Simplified, but this illustrates the flow:

import { Octokit } from "@octokit/rest";
import { OpenAI } from "openai";
 
const octokit = new Octokit({ auth: process.env.GITHUB_TOKEN });
const openai = new OpenAI({ apiKey: process.env.OPENAI_API_KEY });
 
export const errorTriageHandler = async (req, res) => {
  const errorPayload = req.body;
 
  const recentCommits = await getRecentCommits('my-org', 'my-repo');
  const prompt = buildAnalysisPrompt(errorPayload, recentCommits);
  const analysis = await getAIAnalysis(prompt);
  await postToSlack(analysis);
 
  res.status(200).send('Analysis complete.');
};
 
async function getRecentCommits(owner: string, repo: string) {
  const { data } = await octokit.repos.listCommits({
    owner,
    repo,
    per_page: 5,
  });
  return data.map(commit => ({
    sha: commit.sha.substring(0, 7),
    message: commit.commit.message,
    author: commit.commit.author?.name,
    date: commit.commit.author?.date,
  }));
}
 
function buildAnalysisPrompt(error: any, commits: any[]): string {
  const stackTrace = JSON.stringify(error.stacktrace, null, 2);
  const commitHistory = JSON.stringify(commits, null, 2);
 
  return `
    Analyze the following production error.

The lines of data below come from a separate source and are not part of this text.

-- ==== Sys2Proof/Laws/KeptHome.lean ====
section
/-! SUPPORT. Each operation of Machine/Home.lean under the relation of Laws/Kept.lean. -/
set_option Elab.async false
set_option linter.unusedTactic false
set_option linter.unreachableTactic false

namespace Sys2Proof.Machine

/-- `State.dropStale` keeps. -/
theorem State.dropStale_kept (s : State) :
    Kept s (State.dropStale s) := by
  unfold State.dropStale
  repeat' (first
    | with_reducible exact .refl _
    | extract_lets
    | fail_if_no_progress with_reducible (apply Kept.lit _ <;> try rfl))

/-- `State.fillGranule` keeps. -/
theorem State.fillGranule_kept (s : State) (g : ℕ) :
    Kept s (State.fillGranule s g) := by
  unfold State.fillGranule
  repeat' (first
    | with_reducible exact .refl _
    | split
    | fail_if_no_progress with_reducible (apply Kept.lit _ <;> try rfl))

/-- `State.l2Left` keeps. -/
theorem State.l2Left_kept (s : State) (c : ℕ) (l : ℕ) :
    Kept s (State.l2Left s c l) := by
  unfold State.l2Left
  repeat' (first
    | with_reducible exact .refl _
    | with_reducible assumption
    | split
    | intro _
    | with_reducible apply Kept.trans _ (Kept.forEach _ _ _)
    | with_reducible apply Kept.trans _ (Kept.foldl _ _ _)
    | with_reducible apply Kept.trans _ (Kept.foldl_fst _ _ _)
    | extract_lets
    | fail_if_no_progress with_reducible (apply Kept.lit _ <;> try rfl)
    | dsimp +zetaDelta only)

/-- `State.setCopy` keeps. -/
theorem State.setCopy_kept (s : State) (ag : ℕ) (l : ℕ) (c : Copy) :
    Kept s (State.setCopy s ag l c) := by
  unfold State.setCopy
  repeat' (first
    | with_reducible exact .refl _
    | split
    | extract_lets
    | fail_if_no_progress with_reducible (apply Kept.lit _ <;> try rfl))

/-- `State.setDir` keeps. -/
theorem State.setDir_kept (s : State) (l : ℕ) (d : DirEntry) :
    Kept s (State.setDir s l d) := by
  unfold State.setDir
  repeat' (first
    | with_reducible exact .refl _
    | split
    | extract_lets
    | fail_if_no_progress with_reducible (apply Kept.lit _ <;> try rfl))

/-- `State.useDir` keeps. -/
theorem State.useDir_kept (s : State) (l : ℕ) :
    Kept s (State.useDir s l) := by
  unfold State.useDir
  repeat' (first
    | with_reducible exact .refl _
    | split
    | with_reducible apply Kept.trans _ (State.setDir_kept ..))

/-- `State.bezel` keeps. -/
theorem State.bezel_kept (s : State) :
    Kept s (State.bezel s) := by
  unfold State.bezel
  repeat' (first
    | with_reducible exact .refl _
    | extract_lets
    | fail_if_no_progress with_reducible (apply Kept.lit _ <;> try rfl))

/-- `State.poisonLine` keeps. -/
theorem State.poisonLine_kept (s : State) (l : ℕ) :
    Kept s (State.poisonLine s l) := by
  unfold State.poisonLine
  repeat' (first
    | with_reducible exact .refl _
    | split
    | extract_lets
    | fail_if_no_progress with_reducible (apply Kept.lit _ <;> try rfl))

/-- `State.setLine` keeps. -/
theorem State.setLine_kept (s : State) (l : ℕ) (bs : List (Option Byte)) :
    Kept s (State.setLine s l bs) := by
  unfold State.setLine
  repeat' (first
    | with_reducible exact .refl _
    | split
    | intro _
    | with_reducible apply Kept.trans _ (State.bezel_kept ..)
    | with_reducible apply Kept.trans _ (State.fillGranule_kept ..)
    | extract_lets
    | with_reducible exact Memory.wf_writeMasked _ _ _ ‹_›
    | fail_if_no_progress with_reducible (apply Kept.litMem _ <;> try rfl))

/-- `State.putLine` keeps. -/
theorem State.putLine_kept (s : State) (l : ℕ) (bs : List Byte) (bad : Bool) :
    Kept s (State.putLine s l bs bad) := by
  unfold State.putLine
  repeat' (first
    | with_reducible exact .refl _
    | with_reducible assumption
    | split
    | intro _
    | with_reducible apply Kept.trans _ (State.bezel_kept ..)
    | with_reducible apply Kept.trans _ (State.fillGranule_kept ..)
    | with_reducible apply Kept.trans _ (State.poisonLine_kept ..)
    | with_reducible apply Kept.trans _ (Kept.forEach _ _ _)
    | with_reducible apply Kept.trans _ (Kept.foldl _ _ _)
    | with_reducible apply Kept.trans _ (Kept.foldl_fst _ _ _)
    | extract_lets
    | fail_if_no_progress with_reducible (apply Kept.lit _ <;> try rfl)
    | with_reducible exact Memory.wf_writeAll _ _ _ ‹_›
    | with_reducible exact Memory.wf_writeMasked _ _ _ ‹_›
    | with_reducible exact Memory.wf_filter _ _ ‹_›
    | with_reducible exact Memory.wf_clear _ _ _ ‹_›
    | fail_if_no_progress with_reducible (apply Kept.litMem _ <;> try rfl)
    | dsimp +zetaDelta only)

/-- `State.putMasked` keeps. -/
theorem State.putMasked_kept (s : State) (l : ℕ) (bs : List (Option Byte)) (bad : Bool) :
    Kept s (State.putMasked s l bs bad) := by
  unfold State.putMasked
  repeat' (first
    | with_reducible exact .refl _
    | with_reducible assumption
    | split
    | intro _
    | with_reducible apply Kept.trans _ (State.setLine_kept ..)
    | with_reducible apply Kept.trans _ (State.poisonLine_kept ..)
    | with_reducible apply Kept.trans _ (Kept.forEach _ _ _)
    | with_reducible apply Kept.trans _ (Kept.foldl _ _ _)
    | with_reducible apply Kept.trans _ (Kept.foldl_fst _ _ _)
    | extract_lets
    | fail_if_no_progress with_reducible (apply Kept.lit _ <;> try rfl)
    | dsimp +zetaDelta only)

/-- `State.evbDone` keeps. -/
theorem State.evbDone_kept (s : State) (ag : ℕ) (l : ℕ) :
    Kept s (State.evbDone s ag l) := by
  unfold State.evbDone
  repeat' (first
    | with_reducible exact .refl _
    | with_reducible assumption
    | split
    | intro _
    | with_reducible apply Kept.trans _ (Kept.forEach _ _ _)
    | with_reducible apply Kept.trans _ (Kept.foldl _ _ _)
    | with_reducible apply Kept.trans _ (Kept.foldl_fst _ _ _)
    | extract_lets
    | fail_if_no_progress with_reducible (apply Kept.lit _ <;> try rfl)
    | dsimp +zetaDelta only)

/-- `State.setBias` keeps. -/
theorem State.setBias_kept (s : State) (g : ℕ) (b : Bias) :
    Kept s (State.setBias s g b) := by
  unfold State.setBias
  repeat' (first
    | with_reducible exact .refl _
    | extract_lets
    | fail_if_no_progress with_reducible (apply Kept.lit _ <;> try rfl))

/-- `State.countHome` keeps. -/
theorem State.countHome_kept (s : State) (l : ℕ) (f : HomeCnt → HomeCnt) :
    Kept s (State.countHome s l f) := by
  unfold State.countHome
  repeat' (first
    | with_reducible exact .refl _
    | extract_lets
    | fail_if_no_progress with_reducible (apply Kept.lit _ <;> try rfl))

/-- `State.dropResv` keeps. -/
theorem State.dropResv_kept (s : State) (l : ℕ) :
    Kept s (State.dropResv s l) := by
  unfold State.dropResv
  repeat' (first
    | with_reducible exact .refl _
    | fail_if_no_progress with_reducible (apply Kept.lit _ <;> try rfl))

/-- `State.invTags` keeps. -/
theorem State.invTags_kept (s : State) (ag : ℕ) (l : ℕ) :
    Kept s (State.invTags s ag l) := by
  unfold State.invTags
  repeat' (first
    | with_reducible exact .refl _
    | extract_lets
    | fail_if_no_progress with_reducible (apply Kept.lit _ <;> try rfl))

/-- `State.dropCopy` keeps. -/
theorem State.dropCopy_kept (s : State) (ag : ℕ) (l : ℕ) :
    Kept s (State.dropCopy s ag l) := by
  unfold State.dropCopy
  repeat' (first
    | with_reducible exact .refl _
    | split
    | with_reducible apply Kept.trans _ (State.invTags_kept ..)
    | with_reducible apply Kept.trans _ (State.setCopy_kept ..)
    | with_reducible apply Kept.trans _ (State.dropResv_kept ..))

Provide a summary, likely cause, and suggested action.
 
    **Error Stack Trace:**
    ${stackTrace}
 
    **Recent Commits (last 5):**
    ${commitHistory}
 
    Be direct and technical. Assume you are talking to a senior engineer.
  `;
}
 
async function getAIAnalysis(prompt: string): Promise<string> {
  const completion = await openai.chat.completions.create({
    model: 'gpt-4-turbo-preview',
    messages: [
      {
        role: 'system',
        content: 'You are an expert Senior Software Engineer named Jarvis. Analyze production errors and provide concise, actionable summaries. No apologies, no filler.',
      },
      { role: 'user', content: prompt },
    ],
  });
  return completion.choices[0].message.content || 'Analysis failed.';
}
 
async function postToSlack(message: string) { /* ... */ }

The real magic: the prompt

The difference between a useless summary and an actionable insight is often a few sentences in the system prompt. We don't want "I'm sorry you're seeing this error." We want "The error is in the payment module, likely caused by commit X."

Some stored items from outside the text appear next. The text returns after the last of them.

/-- `execStage2` keeps. -/
theorem execStage2_kept (s : State) :
    Result.Kept s (execStage2 s) := by
  unfold execStage2
  repeat' (first
    | with_reducible exact .refl _
    | with_reducible refine act_kept _ ?_
    | split
    | intro _
    | with_reducible apply Kept.trans _ (State.maybeStage3_kept ..)
    | with_reducible apply Kept.trans _ (State.reach_kept ..)
    | extract_lets
    | fail_if_no_progress with_reducible (apply Kept.lit _ <;> try rfl))

/-- `State.groupUp` keeps. -/
theorem State.groupUp_kept (s : State) (g : ℕ) (bad : BitVec 16) :
    Kept s (State.groupUp s g bad) := by
  unfold State.groupUp
  repeat' (first
    | with_reducible exact .refl _
    | split
    | with_reducible apply Kept.trans _ (State.takeCeil_kept ..)
    | with_reducible apply Kept.trans _ (State.zeroSpads_kept ..)
    | with_reducible apply Kept.trans _ (State.updGroup_kept ..)
    | with_reducible apply Kept.trans _ (logEvent_kept ..)
    | with_reducible apply Kept.trans _ (State.step2_kept ..))

/-- `execTdAvailable` keeps. -/
theorem execTdAvailable_kept (n : Fin 4) (badTiles : List (BitVec 16)) (s : State) :
    Result.Kept s (execTdAvailable n badTiles s) := by
  unfold execTdAvailable
  repeat' (first
    | with_reducible exact .refl _
    | with_reducible refine act_kept _ ?_
    | split
    | intro _
    | with_reducible apply Kept.trans _ (State.resumeMonitor_kept ..)
    | with_reducible apply Kept.trans _ (State.relockTdCache_kept ..)
    | with_reducible apply Kept.trans _ (State.groupUp_kept ..)
    | with_reducible apply Kept.trans _ (State.maybeStage3_kept ..)
    | with_reducible apply Kept.trans _ (Kept.forEach _ _ _)
    | extract_lets
    | fail_if_no_progress with_reducible (apply Kept.lit _ <;> try rfl))

/-- `execPartitionUp` keeps. -/
theorem execPartitionUp_kept (p : Fin 8) (s : State) :
    Result.Kept s (execPartitionUp p s) := by
  unfold execPartitionUp
  repeat' (first
    | with_reducible exact .refl _
    | with_reducible refine act_kept _ ?_
    | split
    | intro _
    | with_reducible apply Kept.trans _ (State.setPState_kept ..)
    | extract_lets
    | fail_if_no_progress with_reducible (apply Kept.lit _ <;> try rfl))

/-- `execResetComplete` keeps. -/
theorem execResetComplete_kept (t : ResetTarget) (badTiles : BitVec 16) (s : State) :
    Result.Kept s (execResetComplete t badTiles s) := by
  unfold execResetComplete
  repeat' (first
    | with_reducible exact .refl _
    | with_reducible refine actAssay_kept _ ?_
    | split
    | intro _
    | with_reducible apply Kept.trans _ (State.engComplete_kept ..)
    | with_reducible apply Kept.trans _ (State.endJob_kept ..)
    | with_reducible apply Kept.trans _ (State.reopenLinks_kept ..)
    | with_reducible apply Kept.trans _ (State.setPState_kept ..)
    | with_reducible apply Kept.trans _ (State.beginStart_kept ..)
    | extract_lets
    | fail_if_no_progress with_reducible (apply Kept.lit _ <;> try rfl))

/-- `State.logUnanswered` keeps. -/
theorem State.logUnanswered_kept (s : State) :
    Kept s (State.logUnanswered s) := by
  unfold State.logUnanswered
  repeat' (first | with_reducible exact .refl _ | with_reducible apply Kept.trans _ (logEvent_kept ..))

/-- `execCycleTimeout` keeps. -/
theorem execCycleTimeout_kept (s : State) :
    Result.Kept s (execCycleTimeout s) := by
  unfold execCycleTimeout
  repeat' (first
    | with_reducible exact .refl _
    | with_reducible refine actAssay_kept _ ?_
    | split
    | intro _
    | with_reducible apply Kept.trans _ (State.logUnanswered_kept ..)
    | with_reducible apply Kept.trans _ (State.updRecov_kept ..)
    | with_reducible apply Kept.trans _ (State.requestReset_kept ..)
    | extract_lets
    | fail_if_no_progress with_reducible (apply Kept.lit _ <;> try rfl))

/-- `State.fatalError` keeps. -/
theorem State.fatalError_kept (s : State) (c : ℕ) :
    Kept s (State.fatalError s c) := by
  unfold State.fatalError
  repeat' (first
    | with_reducible exact .refl _
    | extract_lets
    | fail_if_no_progress with_reducible (apply Kept.lit _ <;> try rfl))

/-- `execAssayFatal` keeps. -/
theorem execAssayFatal_kept (cause : FatalCause) (s : State) :
    Result.Kept s (execAssayFatal cause s) := by
  unfold execAssayFatal
  repeat' (first
    | with_reducible exact .refl _
    | with_reducible refine actAssay_kept _ ?_
    | intro _
    | with_reducible apply Kept.trans _ (State.fatalError_kept ..))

Providing structured context (stack trace, commit history) gives the model the raw data to draw logical connections. Time spent tuning these prompts is probably the highest-ROI activity I did all year.

Results

  • MTTR is down. Engineers get a head start with the correct root cause often already identified. 30-45 minute diagnoses now take under 5.
  • Cognitive load is reduced. Instead of a puzzle, engineers get a set of clues.
  • Better post-mortems. Jarvis's initial analysis provides a solid starting point.

The system costs a few dollars a month in Cloud Function and API fees. It's paid for itself many times over in saved hours and reduced stress.

Build your own Jarvis. Your sleep schedule will improve.